┏━━

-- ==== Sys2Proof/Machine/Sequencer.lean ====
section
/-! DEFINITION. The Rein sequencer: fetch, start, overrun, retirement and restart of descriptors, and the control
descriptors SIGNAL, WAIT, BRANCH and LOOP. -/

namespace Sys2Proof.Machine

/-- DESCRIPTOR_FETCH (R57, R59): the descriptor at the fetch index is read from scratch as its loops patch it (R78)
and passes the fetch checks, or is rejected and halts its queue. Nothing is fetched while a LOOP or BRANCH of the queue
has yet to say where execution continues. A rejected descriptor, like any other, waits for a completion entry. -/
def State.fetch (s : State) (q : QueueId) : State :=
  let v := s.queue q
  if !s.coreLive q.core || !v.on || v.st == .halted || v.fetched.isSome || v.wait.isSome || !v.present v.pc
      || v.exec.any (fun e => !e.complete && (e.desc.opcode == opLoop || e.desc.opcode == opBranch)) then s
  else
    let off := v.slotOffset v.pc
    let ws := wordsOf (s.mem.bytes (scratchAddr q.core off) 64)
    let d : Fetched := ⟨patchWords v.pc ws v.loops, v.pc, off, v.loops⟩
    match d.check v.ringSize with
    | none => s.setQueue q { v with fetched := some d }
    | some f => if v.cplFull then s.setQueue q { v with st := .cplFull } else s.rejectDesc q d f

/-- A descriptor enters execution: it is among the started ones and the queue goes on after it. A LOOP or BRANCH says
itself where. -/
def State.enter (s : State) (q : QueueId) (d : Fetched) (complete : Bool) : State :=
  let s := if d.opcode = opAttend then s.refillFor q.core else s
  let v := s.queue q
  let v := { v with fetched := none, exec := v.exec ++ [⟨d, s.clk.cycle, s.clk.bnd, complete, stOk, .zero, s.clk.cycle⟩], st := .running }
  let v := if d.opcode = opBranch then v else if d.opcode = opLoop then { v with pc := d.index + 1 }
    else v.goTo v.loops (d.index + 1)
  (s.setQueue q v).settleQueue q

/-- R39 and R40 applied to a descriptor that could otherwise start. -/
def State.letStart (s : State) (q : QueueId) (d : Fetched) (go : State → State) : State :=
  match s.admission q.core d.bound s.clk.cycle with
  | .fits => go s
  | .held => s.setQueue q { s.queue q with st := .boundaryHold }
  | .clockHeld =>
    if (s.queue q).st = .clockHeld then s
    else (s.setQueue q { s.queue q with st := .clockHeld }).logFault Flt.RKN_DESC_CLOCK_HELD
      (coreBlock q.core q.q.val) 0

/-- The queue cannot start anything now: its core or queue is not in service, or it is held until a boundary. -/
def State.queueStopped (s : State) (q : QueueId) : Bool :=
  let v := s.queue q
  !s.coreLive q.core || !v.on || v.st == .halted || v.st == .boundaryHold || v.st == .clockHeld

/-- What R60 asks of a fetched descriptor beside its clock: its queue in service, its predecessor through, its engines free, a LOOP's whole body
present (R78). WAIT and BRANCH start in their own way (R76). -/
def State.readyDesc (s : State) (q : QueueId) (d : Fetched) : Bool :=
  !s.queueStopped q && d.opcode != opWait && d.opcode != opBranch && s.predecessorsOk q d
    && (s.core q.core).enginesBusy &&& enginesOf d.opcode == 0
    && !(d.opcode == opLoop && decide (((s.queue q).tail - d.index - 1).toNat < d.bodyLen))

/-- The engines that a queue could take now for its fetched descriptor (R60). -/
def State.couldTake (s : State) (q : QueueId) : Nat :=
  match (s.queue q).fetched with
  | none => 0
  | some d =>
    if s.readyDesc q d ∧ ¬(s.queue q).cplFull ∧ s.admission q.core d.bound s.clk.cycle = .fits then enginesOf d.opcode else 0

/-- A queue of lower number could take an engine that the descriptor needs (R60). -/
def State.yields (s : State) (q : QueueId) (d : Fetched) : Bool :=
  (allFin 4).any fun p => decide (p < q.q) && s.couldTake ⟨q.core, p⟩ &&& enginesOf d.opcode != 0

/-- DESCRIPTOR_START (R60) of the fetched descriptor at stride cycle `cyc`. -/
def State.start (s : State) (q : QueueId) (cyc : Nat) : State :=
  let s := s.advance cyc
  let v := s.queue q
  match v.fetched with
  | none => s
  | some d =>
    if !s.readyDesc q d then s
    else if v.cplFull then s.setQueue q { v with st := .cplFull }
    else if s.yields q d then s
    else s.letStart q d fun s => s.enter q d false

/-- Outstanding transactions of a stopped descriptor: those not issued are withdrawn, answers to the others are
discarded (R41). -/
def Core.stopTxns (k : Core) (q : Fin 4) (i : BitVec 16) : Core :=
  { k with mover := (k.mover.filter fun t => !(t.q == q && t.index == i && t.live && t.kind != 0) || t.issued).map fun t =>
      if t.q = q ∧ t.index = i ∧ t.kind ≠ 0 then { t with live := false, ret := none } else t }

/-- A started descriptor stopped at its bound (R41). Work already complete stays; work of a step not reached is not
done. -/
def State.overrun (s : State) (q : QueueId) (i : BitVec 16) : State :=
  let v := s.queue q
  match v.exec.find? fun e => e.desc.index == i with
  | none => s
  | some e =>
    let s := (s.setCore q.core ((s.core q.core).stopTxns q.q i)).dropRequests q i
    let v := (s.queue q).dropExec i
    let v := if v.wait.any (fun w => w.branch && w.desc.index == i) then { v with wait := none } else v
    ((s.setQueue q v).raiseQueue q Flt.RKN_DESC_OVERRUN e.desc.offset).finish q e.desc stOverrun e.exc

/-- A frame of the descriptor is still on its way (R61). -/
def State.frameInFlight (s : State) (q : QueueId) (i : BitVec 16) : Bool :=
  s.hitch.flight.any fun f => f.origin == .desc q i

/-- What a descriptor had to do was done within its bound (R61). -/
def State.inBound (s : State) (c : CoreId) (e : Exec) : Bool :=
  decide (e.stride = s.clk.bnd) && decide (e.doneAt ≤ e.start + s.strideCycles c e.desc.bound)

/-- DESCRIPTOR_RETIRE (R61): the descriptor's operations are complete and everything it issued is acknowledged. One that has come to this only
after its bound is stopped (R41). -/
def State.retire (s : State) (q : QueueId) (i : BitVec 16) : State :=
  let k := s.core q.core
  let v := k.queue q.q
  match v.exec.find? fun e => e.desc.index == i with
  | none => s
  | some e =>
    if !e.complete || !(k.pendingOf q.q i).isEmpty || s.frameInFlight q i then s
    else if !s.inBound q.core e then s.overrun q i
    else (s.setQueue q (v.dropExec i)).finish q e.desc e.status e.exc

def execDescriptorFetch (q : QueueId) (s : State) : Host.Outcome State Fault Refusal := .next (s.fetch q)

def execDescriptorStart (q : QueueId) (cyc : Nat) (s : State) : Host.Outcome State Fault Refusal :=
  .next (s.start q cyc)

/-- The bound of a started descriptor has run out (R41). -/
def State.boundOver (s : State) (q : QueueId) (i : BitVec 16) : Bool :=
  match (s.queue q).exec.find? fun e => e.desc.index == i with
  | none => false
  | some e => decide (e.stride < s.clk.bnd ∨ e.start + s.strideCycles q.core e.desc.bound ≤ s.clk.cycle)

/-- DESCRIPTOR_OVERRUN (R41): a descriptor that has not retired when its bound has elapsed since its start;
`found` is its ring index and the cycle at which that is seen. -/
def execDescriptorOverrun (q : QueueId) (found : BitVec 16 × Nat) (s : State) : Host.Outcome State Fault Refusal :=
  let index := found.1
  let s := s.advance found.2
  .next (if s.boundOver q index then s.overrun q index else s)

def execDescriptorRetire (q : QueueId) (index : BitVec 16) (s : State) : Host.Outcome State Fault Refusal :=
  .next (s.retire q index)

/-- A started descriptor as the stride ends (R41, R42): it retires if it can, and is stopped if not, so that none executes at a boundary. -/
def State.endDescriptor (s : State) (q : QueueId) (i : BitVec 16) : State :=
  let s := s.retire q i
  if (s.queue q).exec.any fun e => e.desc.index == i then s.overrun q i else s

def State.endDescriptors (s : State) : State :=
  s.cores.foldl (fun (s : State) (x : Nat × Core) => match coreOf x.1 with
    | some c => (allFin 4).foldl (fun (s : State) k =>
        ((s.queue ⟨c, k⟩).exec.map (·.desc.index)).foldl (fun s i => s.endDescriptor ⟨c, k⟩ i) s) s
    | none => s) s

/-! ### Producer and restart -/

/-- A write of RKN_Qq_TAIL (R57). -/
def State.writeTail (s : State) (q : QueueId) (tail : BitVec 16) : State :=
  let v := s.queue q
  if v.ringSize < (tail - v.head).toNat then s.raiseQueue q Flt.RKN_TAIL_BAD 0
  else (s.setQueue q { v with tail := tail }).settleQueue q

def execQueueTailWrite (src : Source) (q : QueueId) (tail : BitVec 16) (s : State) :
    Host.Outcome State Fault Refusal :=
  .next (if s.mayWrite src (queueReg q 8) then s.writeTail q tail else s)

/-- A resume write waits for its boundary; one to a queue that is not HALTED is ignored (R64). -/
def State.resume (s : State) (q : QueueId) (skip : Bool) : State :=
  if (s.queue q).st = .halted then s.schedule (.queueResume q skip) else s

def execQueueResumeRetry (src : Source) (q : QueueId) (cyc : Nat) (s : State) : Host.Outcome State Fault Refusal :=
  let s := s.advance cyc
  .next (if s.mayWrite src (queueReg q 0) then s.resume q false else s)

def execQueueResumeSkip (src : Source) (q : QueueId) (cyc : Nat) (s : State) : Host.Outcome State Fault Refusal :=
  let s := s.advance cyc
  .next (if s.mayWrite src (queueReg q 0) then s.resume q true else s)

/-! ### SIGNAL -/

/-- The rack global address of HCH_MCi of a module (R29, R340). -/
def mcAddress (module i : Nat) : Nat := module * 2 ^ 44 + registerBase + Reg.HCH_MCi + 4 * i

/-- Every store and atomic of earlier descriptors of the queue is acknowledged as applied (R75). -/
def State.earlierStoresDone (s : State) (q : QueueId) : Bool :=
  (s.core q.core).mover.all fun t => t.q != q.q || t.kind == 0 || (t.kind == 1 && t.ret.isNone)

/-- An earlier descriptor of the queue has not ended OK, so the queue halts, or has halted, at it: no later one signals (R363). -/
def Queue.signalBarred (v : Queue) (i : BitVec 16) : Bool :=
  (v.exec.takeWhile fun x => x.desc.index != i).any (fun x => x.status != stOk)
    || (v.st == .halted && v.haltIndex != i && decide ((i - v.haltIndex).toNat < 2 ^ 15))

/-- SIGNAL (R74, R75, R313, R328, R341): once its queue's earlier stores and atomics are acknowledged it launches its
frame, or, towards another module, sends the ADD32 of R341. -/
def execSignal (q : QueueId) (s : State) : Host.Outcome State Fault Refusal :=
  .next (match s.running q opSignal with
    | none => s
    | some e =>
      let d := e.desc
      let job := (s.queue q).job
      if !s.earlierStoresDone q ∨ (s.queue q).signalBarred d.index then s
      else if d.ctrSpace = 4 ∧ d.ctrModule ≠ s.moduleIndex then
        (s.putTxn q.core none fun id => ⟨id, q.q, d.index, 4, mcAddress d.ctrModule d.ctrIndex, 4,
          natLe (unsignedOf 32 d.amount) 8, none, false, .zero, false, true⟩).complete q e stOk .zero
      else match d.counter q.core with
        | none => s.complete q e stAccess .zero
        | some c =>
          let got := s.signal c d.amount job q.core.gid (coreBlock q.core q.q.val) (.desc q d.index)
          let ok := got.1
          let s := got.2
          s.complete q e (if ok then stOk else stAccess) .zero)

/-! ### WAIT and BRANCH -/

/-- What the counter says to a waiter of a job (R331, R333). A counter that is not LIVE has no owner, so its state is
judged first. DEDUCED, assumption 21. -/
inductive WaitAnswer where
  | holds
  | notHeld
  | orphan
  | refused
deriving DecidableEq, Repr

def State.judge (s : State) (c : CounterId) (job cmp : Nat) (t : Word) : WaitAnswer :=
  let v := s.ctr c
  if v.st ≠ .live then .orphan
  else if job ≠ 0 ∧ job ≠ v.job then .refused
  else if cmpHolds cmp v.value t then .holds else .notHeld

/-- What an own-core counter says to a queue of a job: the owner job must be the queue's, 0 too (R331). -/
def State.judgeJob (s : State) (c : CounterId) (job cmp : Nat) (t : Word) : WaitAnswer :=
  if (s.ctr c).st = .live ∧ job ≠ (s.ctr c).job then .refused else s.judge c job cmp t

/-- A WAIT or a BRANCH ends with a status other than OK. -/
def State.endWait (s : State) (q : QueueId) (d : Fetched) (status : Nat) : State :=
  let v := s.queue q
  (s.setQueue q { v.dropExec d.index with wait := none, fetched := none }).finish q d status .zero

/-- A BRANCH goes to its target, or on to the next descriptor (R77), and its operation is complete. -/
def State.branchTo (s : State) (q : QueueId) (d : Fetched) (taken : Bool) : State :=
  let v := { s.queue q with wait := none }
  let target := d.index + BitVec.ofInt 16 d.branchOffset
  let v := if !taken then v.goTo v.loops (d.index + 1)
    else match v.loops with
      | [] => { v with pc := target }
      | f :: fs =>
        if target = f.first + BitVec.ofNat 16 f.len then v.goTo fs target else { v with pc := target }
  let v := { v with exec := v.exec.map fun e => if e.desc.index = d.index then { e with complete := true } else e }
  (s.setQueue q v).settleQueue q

┗━━
┏━━

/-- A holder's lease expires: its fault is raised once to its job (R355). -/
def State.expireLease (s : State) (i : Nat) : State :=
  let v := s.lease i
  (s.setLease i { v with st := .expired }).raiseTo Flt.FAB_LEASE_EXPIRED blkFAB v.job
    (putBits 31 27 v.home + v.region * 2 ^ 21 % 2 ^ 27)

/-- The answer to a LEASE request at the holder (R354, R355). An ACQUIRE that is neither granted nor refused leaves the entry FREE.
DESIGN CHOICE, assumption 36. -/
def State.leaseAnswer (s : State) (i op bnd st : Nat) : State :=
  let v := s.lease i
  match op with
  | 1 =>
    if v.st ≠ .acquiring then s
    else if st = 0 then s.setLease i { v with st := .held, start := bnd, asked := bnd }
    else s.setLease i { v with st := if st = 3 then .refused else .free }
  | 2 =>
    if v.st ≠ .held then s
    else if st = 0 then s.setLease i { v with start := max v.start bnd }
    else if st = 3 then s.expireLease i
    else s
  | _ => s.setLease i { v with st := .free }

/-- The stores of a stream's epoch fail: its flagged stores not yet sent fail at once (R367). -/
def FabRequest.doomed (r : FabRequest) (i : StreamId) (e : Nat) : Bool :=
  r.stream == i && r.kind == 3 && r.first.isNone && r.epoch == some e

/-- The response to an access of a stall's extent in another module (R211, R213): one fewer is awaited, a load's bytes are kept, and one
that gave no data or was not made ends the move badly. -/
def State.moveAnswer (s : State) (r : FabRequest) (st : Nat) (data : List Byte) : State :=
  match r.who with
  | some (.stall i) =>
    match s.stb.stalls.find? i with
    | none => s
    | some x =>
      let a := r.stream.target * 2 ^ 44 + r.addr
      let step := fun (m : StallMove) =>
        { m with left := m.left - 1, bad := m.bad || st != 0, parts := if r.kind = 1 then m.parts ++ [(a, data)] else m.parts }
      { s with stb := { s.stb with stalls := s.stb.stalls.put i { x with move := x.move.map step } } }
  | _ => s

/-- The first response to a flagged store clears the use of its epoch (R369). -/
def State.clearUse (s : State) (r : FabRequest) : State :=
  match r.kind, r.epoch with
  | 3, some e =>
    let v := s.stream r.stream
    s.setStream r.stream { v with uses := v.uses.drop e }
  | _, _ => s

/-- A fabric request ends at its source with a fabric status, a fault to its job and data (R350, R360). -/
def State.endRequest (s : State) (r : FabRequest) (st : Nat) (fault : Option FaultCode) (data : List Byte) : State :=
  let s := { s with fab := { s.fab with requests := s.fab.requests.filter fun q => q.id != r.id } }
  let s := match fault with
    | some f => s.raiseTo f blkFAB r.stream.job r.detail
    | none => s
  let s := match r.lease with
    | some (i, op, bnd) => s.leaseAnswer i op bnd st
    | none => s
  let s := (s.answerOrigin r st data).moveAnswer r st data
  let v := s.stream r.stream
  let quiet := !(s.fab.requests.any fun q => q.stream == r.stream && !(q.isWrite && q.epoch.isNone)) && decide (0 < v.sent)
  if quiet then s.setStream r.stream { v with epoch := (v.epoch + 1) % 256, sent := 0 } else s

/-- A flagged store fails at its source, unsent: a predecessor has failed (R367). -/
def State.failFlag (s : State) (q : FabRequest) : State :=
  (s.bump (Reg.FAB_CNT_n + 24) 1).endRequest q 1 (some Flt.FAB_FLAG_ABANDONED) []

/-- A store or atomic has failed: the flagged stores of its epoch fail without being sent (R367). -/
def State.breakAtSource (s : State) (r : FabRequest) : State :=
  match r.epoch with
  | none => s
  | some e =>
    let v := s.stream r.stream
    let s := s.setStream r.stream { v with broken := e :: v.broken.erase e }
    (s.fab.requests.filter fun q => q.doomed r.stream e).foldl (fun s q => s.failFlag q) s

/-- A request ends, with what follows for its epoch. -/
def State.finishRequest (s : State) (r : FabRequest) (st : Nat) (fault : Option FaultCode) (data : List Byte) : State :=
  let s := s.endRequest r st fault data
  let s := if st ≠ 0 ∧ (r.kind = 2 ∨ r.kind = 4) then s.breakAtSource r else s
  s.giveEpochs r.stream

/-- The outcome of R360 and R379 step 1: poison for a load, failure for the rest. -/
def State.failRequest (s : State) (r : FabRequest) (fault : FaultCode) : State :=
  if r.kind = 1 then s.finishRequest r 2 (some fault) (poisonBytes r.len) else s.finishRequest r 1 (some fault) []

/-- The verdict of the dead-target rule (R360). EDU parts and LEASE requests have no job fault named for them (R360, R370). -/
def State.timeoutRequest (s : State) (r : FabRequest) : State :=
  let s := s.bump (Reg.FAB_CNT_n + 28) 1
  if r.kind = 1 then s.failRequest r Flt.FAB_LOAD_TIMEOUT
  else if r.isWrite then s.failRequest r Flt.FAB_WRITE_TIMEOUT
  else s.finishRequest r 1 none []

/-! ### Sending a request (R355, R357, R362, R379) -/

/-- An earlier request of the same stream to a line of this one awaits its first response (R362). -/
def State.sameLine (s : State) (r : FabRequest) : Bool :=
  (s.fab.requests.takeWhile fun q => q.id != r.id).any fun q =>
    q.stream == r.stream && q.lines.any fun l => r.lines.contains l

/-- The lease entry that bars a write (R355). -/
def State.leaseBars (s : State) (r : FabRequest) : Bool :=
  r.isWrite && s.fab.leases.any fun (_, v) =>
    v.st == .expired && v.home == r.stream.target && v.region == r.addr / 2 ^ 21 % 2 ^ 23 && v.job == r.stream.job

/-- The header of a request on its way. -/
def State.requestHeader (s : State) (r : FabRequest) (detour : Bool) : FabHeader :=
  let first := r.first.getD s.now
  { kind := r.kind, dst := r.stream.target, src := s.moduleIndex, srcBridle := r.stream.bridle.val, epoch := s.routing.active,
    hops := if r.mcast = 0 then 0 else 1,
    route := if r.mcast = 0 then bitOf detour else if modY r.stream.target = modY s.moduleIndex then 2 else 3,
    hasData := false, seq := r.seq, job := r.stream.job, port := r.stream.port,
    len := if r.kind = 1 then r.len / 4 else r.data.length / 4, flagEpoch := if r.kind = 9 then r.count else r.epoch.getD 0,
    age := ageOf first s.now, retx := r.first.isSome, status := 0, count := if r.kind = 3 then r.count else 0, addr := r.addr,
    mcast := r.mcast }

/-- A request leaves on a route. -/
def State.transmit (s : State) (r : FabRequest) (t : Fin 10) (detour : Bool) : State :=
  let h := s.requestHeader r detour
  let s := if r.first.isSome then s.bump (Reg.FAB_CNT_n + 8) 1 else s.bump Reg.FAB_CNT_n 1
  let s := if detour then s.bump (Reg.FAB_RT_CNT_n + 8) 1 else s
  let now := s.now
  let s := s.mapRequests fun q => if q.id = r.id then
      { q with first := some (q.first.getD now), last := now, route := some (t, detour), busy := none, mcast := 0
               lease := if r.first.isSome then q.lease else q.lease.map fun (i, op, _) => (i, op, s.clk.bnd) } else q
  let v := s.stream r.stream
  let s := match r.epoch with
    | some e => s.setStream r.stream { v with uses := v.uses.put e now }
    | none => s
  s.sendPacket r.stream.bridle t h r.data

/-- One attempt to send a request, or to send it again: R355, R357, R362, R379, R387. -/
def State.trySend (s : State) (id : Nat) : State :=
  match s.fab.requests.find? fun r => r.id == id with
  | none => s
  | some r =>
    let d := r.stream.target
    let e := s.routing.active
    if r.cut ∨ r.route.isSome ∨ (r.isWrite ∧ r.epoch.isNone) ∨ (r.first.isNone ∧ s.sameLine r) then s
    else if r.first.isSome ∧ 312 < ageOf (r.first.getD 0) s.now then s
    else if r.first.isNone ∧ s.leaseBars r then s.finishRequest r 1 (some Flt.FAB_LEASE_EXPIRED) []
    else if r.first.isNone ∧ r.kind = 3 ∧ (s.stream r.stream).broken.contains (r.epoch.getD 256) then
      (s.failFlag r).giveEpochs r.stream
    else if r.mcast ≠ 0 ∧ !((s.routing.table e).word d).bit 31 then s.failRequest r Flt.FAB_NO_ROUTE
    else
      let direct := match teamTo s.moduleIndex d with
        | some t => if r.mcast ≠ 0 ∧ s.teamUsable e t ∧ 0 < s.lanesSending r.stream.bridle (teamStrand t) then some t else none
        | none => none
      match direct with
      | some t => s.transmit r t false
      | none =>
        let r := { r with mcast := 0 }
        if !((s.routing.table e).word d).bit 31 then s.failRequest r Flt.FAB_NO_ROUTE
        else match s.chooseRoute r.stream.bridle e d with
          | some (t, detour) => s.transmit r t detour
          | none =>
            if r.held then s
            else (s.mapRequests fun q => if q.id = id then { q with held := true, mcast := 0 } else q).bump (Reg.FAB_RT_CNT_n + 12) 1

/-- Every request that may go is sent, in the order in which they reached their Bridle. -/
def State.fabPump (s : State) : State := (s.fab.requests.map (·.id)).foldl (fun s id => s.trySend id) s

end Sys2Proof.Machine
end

┗━━

▸ **Activity**:
If a line in the entries contains "which", copy it.

▸ **Solution to this problem**:
`found` is its ring index and the cycle at which that is seen. -/
/-- Every request that may go is sent, in the order in which they reached their Bridle. -/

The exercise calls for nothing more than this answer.